Sunday 2 December 2012

Armageddon


Armageddon, with an unexpected outcome, occurs at the midpoint of James Blish's contemporary fantasy diptych, Black Easter/The Day After Judgement. (See here.) A contrastingly understated version of Armageddon, with a different unexpected outcome, is presented in the Epilogue of Poul Anderson's historical fantasy novel, The Merman's Children (London, 1981).

(i) Anderson's Armageddon is a fiction within the fiction because it is not an event in the novel but a hypothesis presented in a sermon by the character Father Tomislav.

(ii) Tomislav envisages the post-Armageddon repentance of Satan.

(iii) He also envisages the resurrection not only of the Christian dead but also of "...all that ever was, ever lived..." (p. 258) This would include the soulless merpeople who feature in the novel.
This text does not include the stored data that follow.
/-- Settles O28: the edge in ACQUIRING, the step's pass and a record's turn in it. -/
theorem edgeJudgedInAcquisition : Obligations.EdgeJudgedInAcquisition := by
  unfold Obligations.EdgeJudgedInAcquisition
  refine ⟨fun s e run acquiring counted => ?_, edgeExtends_iff, edgeClean_iff, fun s p q => ?_, fun s p q i r hr => ?_⟩
  · have counted : run = s.time.nextRun := counted
    subst counted
    have settings : s.edgeTaken.store.settings.acqCount = s.store.settings.acqCount := by rw [State.edgeTaken_store]
    have not_locked : (s.edgeTaken.runCounted s.time).time.state ≠ .locked := by
      simp [State.runCounted, State.edgeTaken_time, acquiring]
    rw [exec_ppsEdge_acquiring acquiring]
    refine ⟨fun short => ?_, fun some_run reached clean => ?_, fun some_run reached unclean busy => ?_,
      fun m some_run reached unclean idle hm => ?_⟩
    · rw [State.edgeAcquiring_short (by rwa [settings]), State.runCounted_edgeTaken]
    · obtain ⟨m, hm⟩ := TimeUnit.coming_of_nextRun some_run
      rw [State.edgeAcquiring_reached hm some_run (by rwa [settings]), if_pos clean, State.enterLocked_eq not_locked,
        State.runCounted_edgeTaken]
    · obtain ⟨m, hm⟩ := TimeUnit.coming_of_nextRun some_run
      rw [State.edgeAcquiring_reached hm some_run (by rwa [settings]), if_neg (by simp [unclean]),
        if_neg (by rwa [State.edgeTaken_keying]), State.runCounted_edgeTaken]
    · rw [State.edgeAcquiring_steps acquiring hm some_run reached unclean idle]
      have switch := s.edgeTaken.switchDue_stepped m.second
      rw [State.edgeTaken_store] at switch
      refine ⟨fun later => ?_, fun w pending due => ?_⟩
      · rw [if_neg fun c => ?_]
        · rfl
        · obtain ⟨w, pending, due⟩ := switch.mp c
          have := later w pending
          omega
      · have taken := State.takeSwitch_stepped (s := s.edgeTaken) (second := m.second) (w := w)
          (by rwa [State.edgeTaken_store])
        rw [State.edgeTaken_store, State.edgeTaken_table] at taken
        rw [if_pos (switch.mpr ⟨w, pending, due⟩), taken]
        rfl
  · refine ⟨fun back => if_pos back, fun forward => if_neg (by omega), s.retirementDue_iff, fun i due => ?_,
      s.mem_retiringSlots_iff, fun i j a b hij ha hb only first second => ?_⟩
    · exact congrArg Host.Outcome.next (if_pos due)
    · exact State.retiringSlots_pair hij ha hb only first second
  · intro due late keptEnd keptLaunch
    have due_eq : dueAtStep p q = due := dueAtStep_eq p q
    clear_value due
    subst due_eq
    refine ⟨stepRecord_of_deadline_drop hr, stepRecord_of_deadline_join hr,
      fun assembling is_late ended => ?_, fun assembling none_due not_over => ?_, fun ready passed => ?_,
      fun ready ahead key_up => ?_, ?_, fun key_up => ?_, fun ready ahead no_key_up => ?_, fun settled => ?_⟩
    · rw [stepRecord_of_no_deadline hr assembling (by simp [is_late]), if_pos ⟨is_late, ended⟩]
    · rw [stepRecord_of_no_deadline hr assembling none_due, if_neg]
      rintro ⟨is_late, ended⟩
      exact absurd ended (Bool.eq_false_iff.mp (not_over is_late))
    · exact stepRecord_of_missed hr ready passed
    · rw [stepRecord_of_ready hr ready ahead]
      exact ⟨fun decided => if_pos ⟨key_up, decided⟩, fun waits => if_neg fun c => by simp [waits] at c⟩
    · exact State.keyUpDue_iff_of_record hr
    · intro t
      refine ⟨fun ⟨o, there, shadow⟩ => ?_, fun kept => ?_⟩
      · exact exec_keyUp_refused key_up ((State.isShadow_eq there).trans (decide_eq_true shadow))
      · refine exec_keyUp_kept key_up ?_
        cases there : (s.decideKeyUp i).record i with
        | none => simp [State.isShadow, there]
        | some o => exact (State.isShadow_eq there).trans (decide_eq_false (kept o there))
    · rw [stepRecord_of_ready hr ready ahead, if_neg fun c => ?_]
      exact Bool.eq_false_iff.mp no_key_up c.1
    · exact stepRecord_of_settled hr settled

end Sys2Proof.Machine
end

section
/-! SUPPORT. Bytes of numbers and fields of a run of bytes: each reads back as the other (R177). -/

namespace Sys2Proof.Machine

/-! ### Bytes of a number -/

@[simp] theorem length_bytesOf (n v : Nat) : (bytesOf n v).length = n := by
  induction n with
  | zero => rfl
  | succ n ih => simp [bytesOf, ih]

@[simp] theorem length_signedBytes (n : Nat) (v : Int) : (signedBytes n v).length = n := length_bytesOf _ _

theorem bytesOf_one (v : Nat) : bytesOf 1 v = [BitVec.ofNat 8 v] := by simp [bytesOf]

theorem bytesOf_two (v : Nat) : bytesOf 2 v = [BitVec.ofNat 8 (v / 256), BitVec.ofNat 8 v] := by simp [bytesOf]

theorem bytesOf_four (v : Nat) : bytesOf 4 v =
    [BitVec.ofNat 8 (v / 16777216), BitVec.ofNat 8 (v / 65536), BitVec.ofNat 8 (v / 256), BitVec.ofNat 8 v] := by
  simp [bytesOf]

theorem bytesOf_word (w : Word16) : bytesOf 2 w.toNat = [w.extractLsb' 8 8, w.extractLsb' 0 8] := by
  rw [bytesOf_two]
  simp [BitVec.extractLsb', Nat.shiftRight_eq_div_pow]

theorem foldl_bytes (bs : List Byte) (a : Nat) :
    bs.foldl (fun v b => v * 256 + b.toNat) a = a * 256 ^ bs.length + unsignedOf bs := by
  induction bs generalizing a with
  | nil => simp [unsignedOf]
  | cons b bs ih =>
    have whole : unsignedOf (b :: bs) = (0 * 256 + b.toNat) * 256 ^ bs.length + unsignedOf bs := ih _
    rw [List.foldl_cons, ih, whole, List.length_cons]
    ring

theorem unsignedOf_cons (b : Byte) (bs : List Byte) :
    unsignedOf (b :: bs) = b.toNat * 256 ^ bs.length + unsignedOf bs := by
  rw [← foldl_bytes]
  simp [unsignedOf]

@[simp] theorem unsignedOf_single (b : Byte) : unsignedOf [b] = b.toNat := by simp [unsignedOf]

theorem unsignedOf_lt (bs : List Byte) : unsignedOf bs < 256 ^ bs.length := by
  induction bs with
  | nil => simp [unsignedOf]
  | cons b bs ih =>
    have byte : b.toNat * 256 ^ bs.length ≤ 255 * 256 ^ bs.length := Nat.mul_le_mul_right _ (by have := b.isLt; omega)
    rw [unsignedOf_cons, List.length_cons, pow_succ]
    omega

/-- A number is spelled by its bytes as far as they reach. -/
@[simp] theorem unsignedOf_bytesOf (n v : Nat) : unsignedOf (bytesOf n v) = v % 256 ^ n := by
  induction n with
  | zero => simp [bytesOf, unsignedOf, Nat.mod_one]
  | succ n ih =>
    rw [bytesOf, unsignedOf_cons, ih, length_bytesOf, pow_succ, Nat.mod_mul, BitVec.toNat_ofNat]
    ring

/-- Two runs of one length that spell one number are the same. -/
theorem unsignedOf_injective {as bs : List Byte} (len : as.length = bs.length)
    (spelled : unsignedOf as = unsignedOf bs) : as = bs := by
  induction as generalizing bs with
  | nil => exact (List.length_eq_zero_iff.mp len.symm).symm
  | cons a as ih =>
    cases bs with
    | nil => cases len
    | cons b bs =>
      have tails : as.length = bs.length := by simpa using len
      have below := unsignedOf_lt as
      have below' := unsignedOf_lt bs
      rw [unsignedOf_cons, unsignedOf_cons, tails] at spelled
      rw [tails] at below
      have heads : a.toNat = b.toNat := by
        have quotients := congrArg (· / 256 ^ bs.length) spelled
        simpa [Nat.mul_comm _ (256 ^ bs.length), Nat.mul_add_div (Nat.pos_of_ne_zero _), Nat.div_eq_of_lt below,
          Nat.div_eq_of_lt below'] using quotients
      rw [heads] at spelled
      rw [BitVec.eq_of_toNat_eq heads, ih tails (by omega)]

/-- A run of bytes is the bytes of the number it spells. -/
theorem bytesOf_unsignedOf (bs : List Byte) : bytesOf bs.length (unsignedOf bs) = bs :=
  unsignedOf_injective (length_bytesOf _ _) (by rw [unsignedOf_bytesOf, Nat.mod_eq_of_lt (unsignedOf_lt bs)])

/-! ### Two's complement -/

theorem signedOf_bounds (bs : List Byte) :
    -(256 ^ bs.length : Nat) ≤ 2 * signedOf bs ∧ 2 * signedOf bs < (256 ^ bs.length : Nat) := by
  have below := unsignedOf_lt bs
  unfold signedOf
  dsimp only
  split <;> omega

/-- A signed value that its bytes can hold reads back. -/
theorem signedOf_signedBytes {n : Nat} {v : Int} (lo : -(256 ^ n : Nat) ≤ 2 * v) (hi : 2 * v < (256 ^ n : Nat)) :
    signedOf (signedBytes n v) = v := by
  have pos : 0 < 256 ^ n := by positivity
  unfold signedOf signedBytes
  rw [unsignedOf_bytesOf, length_bytesOf]
  generalize 256 ^ n = M at *
  have residue : v % M = if 0 ≤ v then v else v + M := by
    split
    · exact Int.emod_eq_of_lt ‹_› (by omega)
    · rw [← Int.add_emod_right]
      exact Int.emod_eq_of_lt (by omega) (by omega)
  rw [residue, Nat.mod_eq_of_lt (by split <;> omega)]
  dsimp only
  split <;> split <;> omega

/-- The two's complement bytes of the signed value of a run are the run. -/
theorem signedBytes_signedOf (bs : List Byte) : signedBytes bs.length (signedOf bs) = bs := by
  have below := unsignedOf_lt bs
  have residue : signedOf bs % (256 ^ bs.length : Nat) = unsignedOf bs := by
    unfold signedOf
    dsimp only
    split
    · exact Int.emod_eq_of_lt (by omega) (by omega)
    · rw [Int.sub_emod_right]
      exact Int.emod_eq_of_lt (by omega) (by omega)
  rw [signedBytes, residue, Int.toNat_natCast, bytesOf_unsignedOf]

/-! ### Fields -/

theorem length_fieldAt {bs : List Byte} {off n : Nat} (h : off + n ≤ bs.length) : (fieldAt bs off n).length = n := by
  simp only [fieldAt, List.length_take, List.length_drop]
  omega

@[simp] theorem fieldAt_whole {bs : List Byte} {n : Nat} (h : bs.length = n) : fieldAt bs 0 n = bs := by
  simp [fieldAt, ← h]

@[simp] theorem fieldAt_append_left {as bs : List Byte} {off n : Nat} (h : off + n ≤ as.length) :
    fieldAt (as ++ bs) off n = fieldAt as off n := by
  rw [fieldAt, List.drop_append_of_le_length (by omega), List.take_append_of_le_length (by simp; omega)]
  rfl

@[simp] theorem fieldAt_append_right {as bs : List Byte} {off n : Nat} (h : as.length ≤ off) :
    fieldAt (as ++ bs) off n = fieldAt bs (off - as.length) n := by
  simp [fieldAt, List.drop_append, List.drop_eq_nil_of_le h]

@[simp] theorem fieldAt_cons_of_pos {b : Byte} {bs : List Byte} {off n : Nat} (h : 0 < off) :
    fieldAt (b :: bs) off n = fieldAt bs (off - 1) n := fieldAt_append_right (as := [b]) h

@[simp] theorem fieldAt_cons_zero (b : Byte) (bs : List Byte) (n : Nat) :
    fieldAt (b :: bs) 0 (n + 1) = b :: fieldAt bs 0 n := rfl

@[simp] theorem fieldAt_no_bytes (bs : List Byte) (off : Nat) : fieldAt bs off 0 = [] := rfl

/-- Two fields side by side are one. -/
theorem fieldAt_join {bs : List Byte} {off off' n m : Nat} (next : off' = off + n) :
    fieldAt bs off n ++ fieldAt bs off' m = fieldAt bs off (n + m) := by
  subst next
  simp only [fieldAt, List.take_add, List.drop_drop]

theorem natAt_lt {bs : List Byte} {off n : Nat} (h : off + n ≤ bs.length) : natAt bs off n < 256 ^ n := by
  simpa [natAt, length_fieldAt h] using unsignedOf_lt (fieldAt bs off n)

/-- The bytes of a field's number are the field. -/
theorem bytesOf_natAt {bs : List Byte} {off n : Nat} (h : off + n ≤ bs.length) :
    bytesOf n (natAt bs off n) = fieldAt bs off n := by
  simpa [natAt, length_fieldAt h] using bytesOf_unsignedOf (fieldAt bs off n)

theorem signedBytes_intAt {bs : List Byte} {off n : Nat} (h : off + n ≤ bs.length) :
    signedBytes n (intAt bs off n) = fieldAt bs off n := by
  simpa [intAt, length_fieldAt h] using signedBytes_signedOf (fieldAt bs off n)

theorem intAt_bounds {bs : List Byte} {off n : Nat} (h : off + n ≤ bs.length) :
    -(256 ^ n : Nat) ≤ 2 * intAt bs off n ∧ 2 * intAt bs off n < (256 ^ n : Nat) := by
  simpa [intAt, length_fieldAt h] using signedOf_bounds (fieldAt bs off n)

/-- A 16-bit word held in two bytes of a run. -/
theorem bytesOf_wordAt {bs : List Byte} {off : Nat} (h : off + 2 ≤ bs.length) :
    bytesOf 2 (natAt bs off 2 % 65536) = fieldAt bs off 2 := by
  have below : natAt bs off 2 < 65536 := natAt_lt h
  rw [Nat.mod_eq_of_lt below, bytesOf_natAt h]

theorem byteAt_eq {bs : List Byte} {off : Nat} (h : off + 1 ≤ bs.length) :
    [BitVec.ofNat 8 (natAt bs off 1)] = fieldAt bs off 1 := by
  rw [← bytesOf_one, bytesOf_natAt h]

/-! ### Rows of one size -/

/-- The row at a place of a table, in the bytes of the table. -/
theorem fieldAt_flatMap {α : Type} {f : α → List Byte} {size : Nat} {xs : List α} (sized : ∀ x ∈ xs, (f x).length = size)
    {i : Nat} (h : i < xs.length) : fieldAt (xs.flatMap f) (size * i) size = f xs[i] := by
  induction xs generalizing i with
  | nil => cases h
  | cons x xs ih =>
    have first := sized x (by simp)
    rw [List.flatMap_cons]
    cases i with
    | zero =>
      rw [Nat.mul_zero, fieldAt_append_left (by omega), fieldAt_whole first]
      rfl
    | succ i =>
      rw [fieldAt_append_right (by rw [first, Nat.mul_succ]; omega), first, Nat.mul_succ, Nat.add_sub_cancel,
        ih (fun y hy => sized y (by simp [hy])) (by simpa using h)]
      rfl

theorem length_flatMap_sized {α : Type} {f : α → List Byte} {size : Nat} {xs : List α}
    (sized : ∀ x ∈ xs, (f x).length = size) : (xs.flatMap f).length = size * xs.length := by
  induction xs with
  | nil => rfl
  | cons x xs ih =>
    rw [List.flatMap_cons, List.length_append, ih (fun y hy => sized y (by simp [hy])), sized x (by simp),
      List.length_cons, Nat.mul_succ, Nat.add_comm]

/-- Rows cut from a run one after another make up the run. -/
theorem flatten_fields (bs : List Byte) (off size n : Nat) :
    (List.ofFn fun i : Fin n => fieldAt bs (off + size * i.val) size).flatten = fieldAt bs off (size * n) := by
  induction n with
  | zero => simp [fieldAt]
  | succ n ih =>
    rw [List.ofFn_succ', List.concat_eq_append, List.flatten_append]
    simp only [Fin.val_castSucc, ih, Fin.val_last, List.flatten_cons, List.flatten_nil, List.append_nil]
    rw [fieldAt_join rfl, Nat.mul_succ]

end Sys2Proof.Machine
end

section
/-! SUPPORT. The rows of the tables and the image of a profile, written and read: each row as it stands in its bytes, and what
clamping makes of it (R20 to R25, R30, R31, R35, R177, R179). -/

namespace Sys2Proof.Machine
Tomislav's rationale for his vision is that Satanic repentance and universal resurrection would mean that nothing had been created in vain but he warns that what he has said "...could be heresy." (p. 258)

Immortality of the soul and resurrection of the body were two contrasting views of survival that merged in Christianity. Aristotle said that the soul was the form of the body but Plato had each soul transmigrating through many bodies. Greek philosophers laughed at St Paul for preaching bodily resurrection. Jehovah's Witnesses stand by the Biblical account of bodily resurrection, therefore rejecting the Pagan philosophical idea of immortal souls.

Some modern speculation, reflected in science fiction by Anderson and others, has artificial intelligence surviving and remembering the cosmos.

In the concluding Chapter XI, Tauno, a merman-human halfling, and his leman, a woman possessed by a ghost, do not (yet) experience Tomislav's hypothetical resurrection but they do achieve an acceptable apotheosis by sailing:

" 'Westward, maybe to Vinland or beyond. Whole vast realms of nature, Faerie, and man must be there, untouched by Christendom, open for our adventuring...we might become gods...Anything might happen, which is why we are going...' 'To know as much wonder as we can reach in whatever our spans may be...' " (p. 256)

- the kind of freedom that other Anderson characters gain by crossing interstellar space.